● **SUPPLIED MATERIAL**:
/-- R27, the spec's inference from R33 and R121 to R125: after reset and after every step, `Idle` has an empty buffer,
`BUF` holds no `0xC0`, and while a frame is open `TS0` is the `ts_s` of a delimiter that was fed. -/
def Obligations.PersistentStateInvariantsInEveryRun : Prop :=
  ∀ (p : Params) (es : List HostEvent) (k : Nat) (rs : List Record) (e : State),
    run k { State.resetWith p with input := es } = some (rs, e) →
    (e.st = .idle → e.buf.length = 0) ∧ 0xC0 ∉ e.buf ∧
    (e.st = .inFrame → ∃ tsE, HostEvent.feed 0xC0 e.ts0 tsE ∈ es)

/-- R271 where the buffer is unbounded: every state has a next state. Where it is finite, the only stop is an append, of a
byte that is no delimiter, in `InFrame` with `LEN` at `BUF_CAP` or above: the refusal at `BUF_CAP` is R10 and U9, and above
it, where the spec has no state, the model's choice (log entry 10). No step faults. -/
def Obligations.OnlyAFullBufferStopsTheBlock : Prop :=
  (∀ s : State, Unbounded s → ∃ t, step s = .next t) ∧
  (∀ (s : State) (r : Refusal), step s = .refused r →
    r = .bufferFull ∧ s.work.phase = .rest ∧
    (∃ b tsS tsE rest, s.input = .feed b tsS tsE :: rest ∧ b ≠ 0xC0) ∧
    s.st = .inFrame ∧ ∃ cap, s.params.bufCap = some cap ∧ cap ≤ s.buf.length) ∧
  (∀ (s : State) (f : Fault), step s ≠ .fault f)

/-- R130, the spec's inference from R122, R123 and R27: after either close the state is `(Idle, [])`; from such a
state the records of every stream are those from reset, so neither `TS0` nor anything of an earlier frame is ever seen
again. -/
def Obligations.FramesAreIndependent : Prop :=
  (∀ (i : Instr) (s t : State), (i = .frCloseDiscard ∨ ∃ tsE, i = .frCloseEmit tsE) → exec i s = .next t →
    t.st = .idle ∧ t.buf = []) ∧
  (∀ (s : State) (es : List HostEvent), AtRest s → s.st = .idle → s.buf = [] →
    recordsOf s es = recordsOf (State.resetWith s.params) es)

/-- R26: a timestamp is an opaque token. Renaming the timestamps of a stream renames those of its records, by any
function at all, and changes nothing else: the block never compares one, adds to one or tests one. -/
def Obligations.TimestampsAreOnlyCopied : Prop :=
  ∀ (f : Timestamp → Timestamp) (s : State) (es : List HostEvent), AtRest s → s.st = .idle →
    recordsOf s (es.map (renameEvent f)) = (recordsOf s es).map fun rs => rs.map (renameRecord f)

/-- R7, R10: for any width `TS_W`, if the timestamps fed are `TS_W`-bit values, so is every timestamp that is stored
or emitted; the model's tokens have no width (log entry 5). -/
def Obligations.TimestampsKeepTheirWidth : Prop :=
  ∀ (w : Nat) (s t : State), AtRest s → TimestampsFit w s → step s = .next t → TimestampsFit w t

/-- R270: the state change of a close is the same with and without an error, whatever the frame held. -/
def Obligations.EveryCloseLeavesTheSameState : Prop :=
  ∀ (s : State) (tsS tsE : Timestamp) (rest : List HostEvent), AtRest s → s.st = .inFrame →
    s.input = .feed 0xC0 tsS tsE :: rest →
    ∃ r, step s = .next { s with st := .idle, buf := [], input := rest, out := r }

/-! ## The escape decoder -/

/-- R141: `UE.END`. -/
def Obligations.EscapedDelimiterIsUnescaped : Prop :=
  (∀ s : State, exec .ueEnd s = .next { s with work := { s.work with
    u := s.work.u ++ [0xC0], ep := false, pos := s.work.pos + 1 } }) ∧
  decode (.rb true) 0xDC = .ueEnd ∧ unescape [0xDB, 0xDC] = [0xC0]

/-- R142: `UE.ESC`; the emitted `0xDB` does not start an escape. -/
def Obligations.EscapedMarkerIsUnescaped : Prop :=
  (∀ s : State, exec .ueEsc s = .next { s with work := { s.work with
    u := s.work.u ++ [0xDB], ep := false, pos := s.work.pos + 1 } }) ∧
  decode (.rb true) 0xDD = .ueEsc ∧ unescape [0xDB, 0xDD, 0xDC] = [0xDB, 0xDC]

/-- "This is the only way `0xC0` can appear in `U`", "the only way `0xDB` can appear in `U`": inferences that R141 and
R142 mark as the spec's own; the first for a byte of `BUF`, which is never `0xC0` (R27 (b)). -/
def Obligations.OnlyEscapesYieldTheReservedValues : Prop :=
  ∀ (ep : Bool) (x : Byte) (s t : State), s.work.ep = ep → exec (decode (.rb ep) x) s = .next t →
    (x ≠ 0xC0 → (t.work.u = s.work.u ++ [0xC0] ↔ decode (.rb ep) x = .ueEnd)) ∧
    (t.work.u = s.work.u ++ [0xDB] ↔ decode (.rb ep) x = .ueEsc)

/-- R143: `UE.DROP`: any byte but `0xDC` and `0xDD` after the marker, the marker itself among them, is lost. -/
def Obligations.InvalidEscapeIsDropped : Prop :=
  (∀ (x : Byte) (s : State), exec (.ueDrop x) s = .next { s with work := { s.work with
    ep := false, pos := s.work.pos + 1 } }) ∧
  (∀ x : Byte, x ≠ 0xDC → x ≠ 0xDD → decode (.rb true) x = .ueDrop x ∧ unescape [0xDB, x] = []) ∧
  unescape [0xDB, 0xDB, 0xDC] = [0xDC] ∧ unescape [0xDB, 0x00, 0xDC] = [0xDC]

/-- R144: `UE.MARK`. -/
def Obligations.EscapeMarkerSetsEscapePending : Prop :=
  (∀ s : State, exec .ueMark s = .next { s with work := { s.work with ep := true, pos := s.work.pos + 1 } }) ∧
  decode (.rb false) 0xDB = .ueMark

/-- R145: `UE.LIT`: every byte but the marker, `0xDC` and `0xDD` among them, is emitted unchanged where `ep = 0`; no
flag is written. -/
def Obligations.OrdinaryByteIsEmitted : Prop :=
  (∀ (x : Byte) (s : State), exec (.ueLit x) s = .next { s with work := { s.work with
    u := s.work.u ++ [x], pos := s.work.pos + 1 } }) ∧
  (∀ x : Byte, x ≠ 0xDB → decode (.rb false) x = .ueLit x ∧ unescape [x] = [x])

/-- R140: the operations of level 2, one for each byte of `BUF` from index `i` on, compute `unescape`: stepping
through the scan reaches its end with `U` as the function gives it, and writes nothing else but `ep` and `i`. -/
def Obligations.ScanComputesUnescape : Prop :=
  ∀ s : State, s.work.phase = .scan → s.work.pos ≤ s.buf.length →
    ∃ ep, iterate (s.buf.length - s.work.pos) s = some { s with work := { s.work with
      u := s.work.u ++ unescapeFrom s.work.ep (s.buf.drop s.work.pos), ep := ep, pos := s.buf.length } }

/-- The one step of `FR.CLOSE_EMIT` is what the machine does in single operations: from the start of the scan, `step`
reaches the state that it leaves, in at most `LEN + 4` steps (R59, R123, R316). -/
def Obligations.CloseIsItsSingleOperations : Prop :=
  ∀ (tsE : Timestamp) (s : State), ∃ k t, k ≤ s.buf.length + 4 ∧
    iterate k (startScan tsE s) = some t ∧ exec (.frCloseEmit tsE) s = .next t

/-- R147, the spec's inference from R140: totality and length of `unescape`. -/
def Obligations.UnescapeLength : Prop :=
  (∀ b : List Byte,
    (unescape b).length + (marksAndDropsFrom false b).1 + (marksAndDropsFrom false b).2 = b.length ∧
    (unescape b).length ≤ b.length ∧
    ((unescape b).length = b.length ↔ (marksAndDropsFrom false b).1 = 0) ∧
    ((marksAndDropsFrom false b).1 = 0 ↔ 0xDB ∉ b) ∧
    (0xDB ∉ b → unescape b = b)) ∧
  unescape [0xDB, 0xDC, 0xDB, 0xDC, 0xDB, 0xDC, 0xDB, 0xDC] = [0xC0, 0xC0, 0xC0, 0xC0] ∧
  unescape [0xDB, 0x00, 0xDB, 0x00, 0xDB, 0x00, 0xDB, 0x00] = [] ∧
  unescape [0xDB, 0x41] = [] ∧ unescape [0xDB] = []

/-- R148, the spec's inference from R140: `unescape` is not idempotent. -/
def Obligations.UnescapeIsNotIdempotent : Prop :=
  unescape [0xDB, 0xDD, 0xDC] = [0xDB, 0xDC] ∧ unescape [0xDB, 0xDC] = [0xC0] ∧
  ¬ ∀ b, unescape (unescape b) = unescape b

/-- R149, the spec's inference from R140: the round trip. `unescape` undoes `esc`, whose output has no delimiter; and
feeding `frame(x)` to the block in `Idle` yields exactly one record, `decode(x)` with the two delimiters' timestamps,
when `|esc(x)| >= 8`, and none otherwise. -/
def Obligations.FrameRoundTrip : Prop :=
  (∀ x : List Byte, unescape (escape x) = x ∧ 0xC0 ∉ escape x) ∧
  (∀ (s : State) (x : List Byte) (ts : List (Byte × Timestamp × Timestamp)) (s1 e1 s2 e2 : Timestamp),
    AtRest s → Unbounded s → s.st = .idle → frameBytes x = [0xC0] ++ bytesOf ts ++ [0xC0] →
    recordsOf s ([.feed 0xC0 s1 e1] ++ ts.map transaction ++ [.feed 0xC0 s2 e2]) =
      some (if 8 ≤ (escape x).length then
        [{ tStart := s1, tEnd := e2, body := decodePacket s.params x }] else []))

/-- R146 and R308, inferences of the spec's from R140 and R143: a marker at the end of a frame, and a marker with a byte that
completes no escape, are lost without trace, whatever the sender put before them. -/
def Obligations.LossInsideEscapesIsSilent : Prop :=
  ∀ (y : List Byte),
    unescape (escape y ++ [0xDB]) = y ∧
    (∀ x : Byte, x ≠ 0xDC → x ≠ 0xDD → unescape (escape y ++ [0xDB, x]) = y) ∧
    (∀ (x : Byte) (z : List Byte), x ≠ 0xDC → x ≠ 0xDD →
      unescape (escape y ++ [0xDB, x] ++ escape z) = y ++ z)

/-- R307, R94, R96: a well-formed packet is never dropped by the threshold, and decodes as a packet with its declared size, its
field and its whole payload, without a length mismatch. The first is the spec's inference from R122 and R147. -/
def Obligations.WellFormedPacketIsNeverDropped : Prop :=
  ∀ (p : Params) (dir cmd : Byte) (fld : Quad) (payload : List Byte), dir = 0x00 ∨ dir = 0x01 →
    payload.length ≤ 65535 →
    8 ≤ (escape (packetBytes dir cmd fld payload)).length ∧
    ∃ k, decodePacket p (unescape (escape (packetBytes dir cmd fld payload))) = .packet k ∧
      k.isResp = decide (dir = 0x01) ∧ k.cmd = cmd ∧ k.size.toNat = payload.length ∧ k.fld = fld ∧
      k.payload = payload ∧ k.lenMismatch = false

● **WHAT IS BEING ASKED**:
From the entries above, select each line containing the string "next".

● **RESPONSE TO THIS EXERCISE**:
/-- R271 where the buffer is unbounded: every state has a next state. Where it is finite, the only stop is an append, of a
  (∀ s : State, Unbounded s → ∃ t, step s = .next t) ∧
  (∀ (i : Instr) (s t : State), (i = .frCloseDiscard ∨ ∃ tsE, i = .frCloseEmit tsE) → exec i s = .next t →
  ∀ (w : Nat) (s t : State), AtRest s → TimestampsFit w s → step s = .next t → TimestampsFit w t
    ∃ r, step s = .next { s with st := .idle, buf := [], input := rest, out := r }
  (∀ s : State, exec .ueEnd s = .next { s with work := { s.work with
  (∀ s : State, exec .ueEsc s = .next { s with work := { s.work with
  ∀ (ep : Bool) (x : Byte) (s t : State), s.work.ep = ep → exec (decode (.rb ep) x) s = .next t →
  (∀ (x : Byte) (s : State), exec (.ueDrop x) s = .next { s with work := { s.work with
  (∀ s : State, exec .ueMark s = .next { s with work := { s.work with ep := true, pos := s.work.pos + 1 } }) ∧
  (∀ (x : Byte) (s : State), exec (.ueLit x) s = .next { s with work := { s.work with
    iterate k (startScan tsE s) = some t ∧ exec (.frCloseEmit tsE) s = .next t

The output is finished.